Supreme Court: Legitimate expectations that a power of attorney appea

Supreme Court: attribution of the appearance of a power of attorney

02.08.2017 NL law

In three recent judgments, the Supreme Court clarified the boundaries of the risk principle criterion set out in its ING/Bera judgment: the risk principle does not reach so far that it also applies in situations where the expectations are based solely on statements or behaviour of the unauthorized attorney. The court must also assess the facts and circumstances that concern the unauthorized represented principal to justify the principal bearing the risk of the unauthorized representation.

Supreme Court 3 February 2017 (ECLI:NL:HR:2017:142), Supreme Court 3 February 2017 (ECLI:NL:HR:2017:143 ) and Supreme Court 14 July 2017 (ECLI:NL:HR:2017:1356 ).

The ING/Bera criterion (Supreme Court 19 February 2010, ECLI:NL:HR:2010:BK7671) entails that attribution of the appearance of a power of attorney having been granted is also possible if the counterparty had legitimate expectations as regards the power of attorney being granted based on facts and circumstances that are for the risk of the unauthorized represented principal and from which according to prevailing opinion (verkeersopvattingen) such appearance can be derived.

In the first judgment of 3 February 2017, a real estate entrepreneur (the "Principal") had to repay the mortgage that was vested on a part of his portfolio. Due to financial difficulties, he saw no option other than to sell this part. The Principal asked his lawyer (the "Attorney") to look for a potential buyer. Previously, the Attorney had been involved as the Principal's lawyer in legal proceedings relating to this part of the portfolio. As a result, the Attorney possessed copies of the underlying loan agreement, the option agreement and the deed of mortgage. The Attorney negotiated the sale and purchase of this real estate with another real estate entrepreneur (the "Purchaser"). The Attorney agreed with the Purchaser that he, or a third party designated by him would purchase that part of the Principal's portfolio.
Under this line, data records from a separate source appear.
-- ==== Sys2Proof/Machine/Bits.lean ====
section
/-! DEFINITION. Bit fields, byte order and small helpers used by every layout of chapter 11 (R163). -/

namespace Sys2Proof.Machine

/-- Bits `lo + width - 1` to `lo` of a word, as a number. -/
def bits (w : Word) (lo width : Nat) : Nat := w.toNat >>> lo % 2 ^ width

/-- One bit of a word. -/
def bit (w : Word) (i : Nat) : Bool := w.getLsbD i

/-- A field value placed at bit `lo` with `width` bits. -/
def fieldAt (v lo width : Nat) : Word := BitVec.ofNat 32 (v % 2 ^ width * 2 ^ lo)

/-- A word made of fields `(value, low bit, width)`; every bit outside them is 0 (R163). -/
def packWord (fields : List (Nat × Nat × Nat)) : Word :=
  fields.foldr (fun f acc => fieldAt f.1 f.2.1 f.2.2 ||| acc) 0

/-- Byte `n` of a word: lane `n` holds bits 8n + 7 to 8n (R163). -/
def byteOf (w : Word) (n : Nat) : Byte := BitVec.ofNat 8 (w.toNat >>> (8 * n))

/-- The word whose lanes 0 to 3 are the four bytes (R163). -/
def wordOf (b0 b1 b2 b3 : Byte) : Word := b3 ++ b2 ++ b1 ++ b0

/-- The merge of R10: each enabled lane takes the new byte, each disabled lane keeps the old one. -/
def mergeLanes (old new : Word) (lanes : Lanes) : Word :=
  let pick (n : Nat) : Byte := if lanes.getLsbD n then byteOf new n else byteOf old n
  wordOf (pick 0) (pick 1) (pick 2) (pick 3)

/-- All four lanes enabled: a full-word write (R8). -/
def fullWord (lanes : Lanes) : Bool := lanes == 0xF

/-- FFFFFFFFH. -/
def allOnes : Word := 0xFFFFFFFF

/-- 1 for `true`, 0 for `false`. -/
def flag (b : Bool) : Nat := if b then 1 else 0

/-- An increment that saturates at `top`. -/
def satInc (v top : Nat) : Nat := min top (v + 1)

/-- Element `i` of a vector, or `d` outside it. -/
def vget {α : Type} {n : Nat} (v : Vector α n) (i : Nat) (d : α) : α := v[i]?.getD d

/-- A vector with element `i` changed by `f`; unchanged for an index outside it. -/
def vmod {α : Type} {n : Nat} (v : Vector α n) (i : Nat) (f : α → α) : Vector α n :=
  if h : i < n then v.set i (f v[i]) else v

/-- The value of one class. -/
def PerClass.get {α : Type} (p : PerClass α) : Cls → α
  | .a => p.a
  | .b => p.b
  | .c => p.c
  | .u => p.u

/-- The value of one class changed by `f`. -/
def PerClass.mod {α : Type} (p : PerClass α) (k : Cls) (f : α → α) : PerClass α :=
  match k with
  | .a => { p with a := f p.a }
  | .b => { p with b := f p.b }
  | .c => { p with c := f p.c }
  | .u => { p with u := f p.u }

/-- The gate bits, LISTEN_A lowest (section 11.1). -/
def Gates.toNat (g : Gates) : Nat := flag g.a + 2 * flag g.b + 4 * flag g.c + 8 * flag g.blank

/-- The gates of a 4-bit field. -/
def Gates.ofNat (v : Nat) : Gates :=
  { a := v.testBit 0, b := v.testBit 1, c := v.testBit 2, blank := v.testBit 3 }

/-- Any of the three listen gates is open. -/
def Gates.listen (g : Gates) : Bool := g.a || g.b || g.c

/-- The class of a gate state (R28); `none` is *blanked*. -/
def Gates.cls? (g : Gates) : Option Cls :=
  if g.blank then none else if g.a then some .a else if g.b then some .b else if g.c then some .c else some .u

/-- The class code (section 11.1). -/
def Cls.code : Cls → Nat
  | .a => 0
  | .b => 1
  | .c => 2
  | .u => 3

/-- A listen class (R28). -/
def Cls.listen : Cls → Bool
  | .u => false
  | _ => true

/-- The cycle end cause code (section 11.1). -/
def Cause.code : Cause → Nat
  | .endStep => 0
  | .timeout => 1
  | .truncated => 2
  | .mould => 3
  | .reload => 4

/-- The zone state code (section 11.1). -/
def ZoneState.code : ZoneState → Nat
  | .clear => 0
  | .watch => 1
  | .suspect => 2
  | .cracked => 3
  | .masked => 4

/-- The code of an absent zone (section 11.1). -/
def absentZoneCode : Nat := 7

/-- The capture state code (section 11.1). -/
def CapState.code : CapState → Nat
  | .free => 0
  | .opened => 1
  | .held => 2

/-- The slot state code (section 11.1). -/
def SlotState.code : SlotState → Nat
  | .free => 0
  | .pending => 1
  | .executing => 2
  | .done => 3

/-- The completion code byte (section 11.3). -/
def Code.byte : Code → Nat
  | .done => 0x01
  | .doneClamped => 0x02
  | .accepted => 0x03
  | .refusedUnknown => 0x10
  | .refusedLength => 0x11
  | .refusedValue => 0x12
  | .refusedOrder => 0x13
  | .refusedBusy => 0x14
  | .refusedNoProfile => 0x15
  | .nvmFault => 0x20
  | .discarded => 0x21

/-- The record kind code (section 11.5). -/
def RecKind.code : RecKind → Nat
  | .event => 1
  | .cycle => 2
  | .zoneChange => 3
  | .capture => 4
  | .mould => 5
  | .zoneDetail => 6

/-- The cycle number after `n`: it wraps from FFFFFFFFH to 1 (R44). -/
def nextCycle (n : Word) : Word := if n = 0xFFFFFFFF then 1 else n + 1

/-- The 48-bit stream position saturates (R32). -/
def positionTop : Nat := 2 ^ 48 - 1

/-- The stream position advanced by `n` (R32). -/
def advancePosition (p n : Nat) : Nat := min positionTop (p + n)

end Sys2Proof.Machine
end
To draft the purchase agreement, the Attorney provided the civil law notary involved with the documents he possessed. Shortly before the Principal and the Purchaser were supposed to meet with the civil law notary to sign the purchase agreement, the Principal informed the Attorney that in the meantime he had reached (a better) agreement with a another third party regarding the sale and purchase of the real estate. After this, the Attorney informed the Purchaser that the deal was off.
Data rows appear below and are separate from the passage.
/-- The contents of the status register block, word by word, each from the block that owns it (section 11.4, R141): words 1
to 16, the counter words 17 to 19, the configuration words 20 to 29, which show the settings in force and not a pending
set, and 0 in words 30 to 61. Every bit outside the fields is 0. The version is an unstated constant (log 12); the cause
field of 0 without a current cause, and the zone count of 0 before a profile is in force, are the model's choice (log 44,
log 35). -/
def Obligations.StatusWordLayout : Prop :=
  ∀ s : State,
    let w (i : Nat) (v : Nat) : Prop := s.statusWord i = BitVec.ofNat 32 v
    let n := s.notice
    let d := s.det.settings
    let e := s.ev.settings
    let z := s.zone.policy
    let on (b : Bool) : Nat := if b = true then 1 else 0
    let path : Nat := match s.path.state with
      | .starting => 0 | .running => 1 | .reloading => 2
    let cycle : Nat × Nat := match s.gate.state with
      | .stopped => (0, 0) | .idle => (1, 0) | .inCycle r => (2, r.step)
    let zone (i : Nat) : Nat := match s.zone.record? i with
      | none => 7
      | some r => match r.state with
        | .clear => 0 | .watch => 1 | .suspect => 2 | .cracked => 3 | .masked => 4
    let cap (c : Fin 4) : Nat := (match s.cap.table[c].state with
      | .free => 0 | .opened => 1 | .held => 2) + 16 * (s.cap.table[c].frames.length % 16)
    let slot (i : Fin 8) : Nat := match s.cmd.slots[i].state with
      | .free => 0 | .pending => 1 | .executing => 2 | .done => 3
    let count : Nat := match s.ev.profile with
      | none => 0
      | some p => p.zoneCount
    let replaces : Nat := match n.clearMode with
      | .clearOnOne => 0 | .replace => 1
    let pulses : Nat := match n.mode with
      | .latch => 0 | .pulse => 1
    w 1 (path + 256 * on s.loader.status.defaults + 512 * on s.loader.status.retried + 1024 * on s.loader.status.clamped)
      ∧ w 2 Config.version.toNat
      ∧ (∀ f, n.cause = some f → w 3 (n.pending.toNat + 65536 * (f % 16) + 16777216 * (n.mask % 8) + 268435456 * replaces))
      ∧ (n.cause = none → w 3 (n.pending.toNat + 1048576 + 16777216 * (n.mask % 8) + 268435456 * replaces))
      ∧ w 4 (on n.latch + 2 * pulses + 16 * (n.k % 16) + 65536 * n.sources.toNat)
      ∧ s.statusWord 5 = s.gate.cycle
      ∧ w 6 (cycle.1 + 256 * (cycle.2 % 16) + 65536 * on s.gate.gates.a + 131072 * on s.gate.gates.b
          + 262144 * on s.gate.gates.c + 524288 * on s.gate.gates.blank)
      ∧ w 7 (s.zone.mouldType % 256 + 256 * (count % 32))
      ∧ s.statusWord 8 = s.zone.serial
      ∧ w 9 (s.tacho.last % 65536 + 65536 * on s.tacho.stalled)
      ∧ w 10 (s.report.p % 512)
      ∧ w 11 (s.report.seq.toNat + 65536 * (s.report.gap % 65536))
      ∧ (∀ i : Fin 3, w (12 + i) (((List.range 8).map fun j => zone (8 * i + j) * 16 ^ j).sum))
      ∧ w 15 (((List.finRange 4).map fun c => cap c * 256 ^ c.val).sum)
      ∧ w 16 (((List.finRange 8).map fun i => slot i * 16 ^ i.val).sum)
      ∧ w 17 s.asm.position ∧ s.statusWord 18 = s.asm.analysed ∧ s.statusWord 19 = s.asm.lost
      ∧ w 20 (d.kEnv % 8 + 16 * (d.kUp % 16) + 256 * (d.f % 256) + 65536 * (d.code % 32))
      ∧ w 21 (d.hdt % 1024 + 65536 * (d.lockout % 1024))
      ∧ w 22 (d.dMax % 4096)
      ∧ w 23 (e.w % 4096 + 65536 * (e.wCap % 64) + 16777216 * on e.suspect)
      ∧ w 24 (e.pre % 8 + 16 * (e.post % 8) + 256 * on z.offBlind)
      ∧ w 25 (e.gA % 16 + 16 * (e.gB % 16) + 256 * (e.gC % 16) + 65536 * (e.slope % 8) + 16777216 * (e.octFloor % 16))
      ∧ w 26 (z.tWatch % 1024 + 65536 * (z.tSuspect % 1024))
      ∧ w 27 (z.tCrack % 1024 + 65536 * (z.h % 1024))
      ∧ w 28 (z.n % 256 + 256 * (z.d % 64) + 65536 * (z.b % 64) + 16777216 * (z.blindLimit % 256))
      ∧ w 29 (s.tacho.pmin % 65536 + 65536 * (s.tacho.pmax % 65536))
      ∧ ∀ i, 30 ≤ i → s.statusWord i = 0

/-- STATUS_BLOCK_UPDATE takes the marked words and the counter words, clears the marks, and places one write for each in
word order, with word 0 and the next mirror sequence last; the words that find no room wait (R141, R142, R15). That
all words that fit are placed in one step is the model's choice (log 32). -/
def Obligations.StatusBlockUpdatePlacesMarkedWords : Prop :=
  ∀ s : State, s.status.marks ≠ [] → s.status.update = none → s.path.state ≠ .starting →
    let ws := ((List.range 62).drop 1).filter fun w => s.status.marks.contains w || w == 17 || w == 18 || w == 19
    let word (w : Nat) : Request := ⟨s.windows.bt + 4 * w, .write (s.statusWord w)⟩
    let room := 64 - s.iq.length
    (ws.length < room →
      exec .statusBlockUpdate s = .next (s.settle { s with
        iq := s.iq ++ ws.map word ++ [⟨s.windows.bt, .write (s.status.mirror + 1)⟩]
        status := { marks := [], update := none, mirror := s.status.mirror + 1 } }))
      ∧ (room ≤ ws.length →
        exec .statusBlockUpdate s = .next (s.settle { s with
          iq := s.iq ++ (ws.take room).map word
          status := { s.status with marks := [], update := some (ws.drop room ++ [0]) } }))

/-- A raise sets the pending flag whatever enable and level; a source factor that becomes pending sets a clear stop
latch and raises STOP_ASSERTED, starting the pulse timer in PULSE (R143, R147, R148). The current cause is the pending,
enabled factor of the highest level above 0, the lower number among equals, and NOTICE_N is active while its level is
above the mask level (R145); with no current cause it is inactive; STOP_REQ is active exactly while the latch is set
(R147). A batch counter at 0 raises its factor and is loaded, at BATCH_COUNTER, and a service decrements it (R144); a
service that finds the counter at 0 makes that raise first. STOP_PULSE_EXPIRY clears the latch (R148). The times are
those of the model's clock (log 5), which does not pass an edge event that is due (log 7), and the moment of a batch
raise is its reading (log 29). -/
def Obligations.NoticeFactorsAndStopLatch : Prop :=
  (∀ (n : NoticeUnit) (f now : Nat), f < 16 →
    let flagged : Half := n.pending ||| (1#16 <<< f)
    (n.pending.getLsbD f = true → n.raise f now = n)
      ∧ (n.pending.getLsbD f = false → (n.sources.getLsbD f = false ∨ n.latch = true) →
        n.raise f now = { n with pending := flagged })
      ∧ (n.pending.getLsbD f = false → n.sources.getLsbD f = true → n.latch = false →
        n.raise f now = { n with
          pending := flagged ||| 0x4000, latch := true, pulse := if n.mode = .pulse then some now else none }))
    ∧ (∀ (n : NoticeUnit),
      let can (f : Fin 16) : Prop := n.pending.getLsbD f = true ∧ n.enables.getLsbD f = true ∧ 0 < n.levels[f]
      ((∀ f, ¬ can f) → n.cause = none ∧ n.noticeActive = false)
        ∧ ∀ f : Fin 16, can f → (∀ g, can g → n.levels[g] ≤ n.levels[f]) →
          (∀ g, can g → n.levels[g] = n.levels[f] → f ≤ g) →
          n.cause = some f.val ∧ (n.noticeActive = true ↔ n.mask < n.levels[f]))
    ∧ (∀ (s : State) (k : BatchKind), (s.notice.batch k).counter = 0 →
      let b := s.notice.batch k
      let f := match k with
        | .event => 0
        | .cycle => 4
      exec (.batchCounter k) s =
        .next (s.settle (State.raise { s with notice := s.notice.setBatch k ⟨b.count, b.count⟩ } f)))
    ∧ (∀ (s : State) (k : BatchKind) (count n : Nat), s.notice.batch k = ⟨count, n + 1⟩ →
      s.serveBatch k = { s with notice := s.notice.setBatch k ⟨count, n⟩ })
    ∧ (∀ (s : State) (k : BatchKind), (s.notice.batch k).counter = 0 →
      let count := (s.notice.batch k).count
      let f := match k with
        | .event => 0
        | .cycle => 4
      let u := State.raise { s with notice := s.notice.setBatch k ⟨count, count⟩ } f
      s.serveBatch k = { u with notice := u.notice.setBatch k ⟨count, count - 1⟩ })
    ∧ (∀ s : State, s.stopReq = s.notice.latch ∧ s.noticeN = !s.notice.noticeActive)
    ∧ ∀ (s : State) (start : Nat), s.notice.pulse = some start →
      let t := start + 10 * 2 ^ s.notice.k
      let comes := s.gate.due = [] ∨ t ≤ s.clock
      (comes → exec .stopPulseExpiry s = .next (s.settle { s with
        clock := max s.clock (t - 1)
        notice := { s.notice with latch := false, pulse := none } }))
      ∧ (¬ comes → exec .stopPulseExpiry s = .next (s.settle s))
The Purchaser commenced legal proceedings and demanded, among other things, performance of the purchase agreement because it had appeared to him that the Attorney had been granted a power of attorney. The Principal argued that no agreement had been reached between them because he had not granted the Attorney a power of attorney to conclude the sale and purchase agreement on his behalf.

The Purchaser's claim was rejected by the Amsterdam District Court. The District Court compared the Attorney's role to that of a real estate broker. Generally, under Dutch law, a request to a real estate broker to act as an intermediary between seller and buyer does not include a power of attorney to conclude a sale and purchase agreement (Supreme Court 9 August 2002, ECLI:NL:HR:2002:AE2380 ).

The Amsterdam Court of Appeal applied the criterion set out in the ING/Bera-judgment and assessed facts and circumstances that were for the risk of the Principal. The Court of Appeal considered that based on the circumstances of the case, particularly the fact that the Attorney possessed all relevant documents and the fact that the Attorney was a lawyer and acted in that capacity, it appeared that the Principal had granted a power of attorney to the Attorney authorizing him to conclude the sale and purchase agreement.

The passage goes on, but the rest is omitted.